/-- FAR_TIMEOUT (R278, R287): a far request of a Stitch unanswered far_timeout pips after it was sent faults its slot,
or ends its transfer, with ST_TIMEOUT. Far output of a Ladder times out in its own chapter's way. -/
def State.stitchTimeout (s : State) (r : Request) : State :=
  let s := s.delReq r
  match r.who with
  | .engine st id | .slot st id => s.opAnswer st id (.error .timeout)
  | _ => s

end Sys2Proof.Machine
end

● **TASK REQUIREMENTS**
Without leaving anything out, output all of the data above exactly.

● **OUTPUT**
/-- FAR_TIMEOUT (R278, R287): a far request of a Stitch unanswered far_timeout pips after it was sent faults its slot,
or ends its transfer, with ST_TIMEOUT. Far output of a Ladder times out in its own chapter's way. -/
def State.stitchTimeout (s : State) (r : Request) : State :=
  let s := s.delReq r
  match r.who with
  | .engine st id | .slot st id => s.opAnswer st id (.error .timeout)
  | _ => s

end Sys2Proof.Machine
end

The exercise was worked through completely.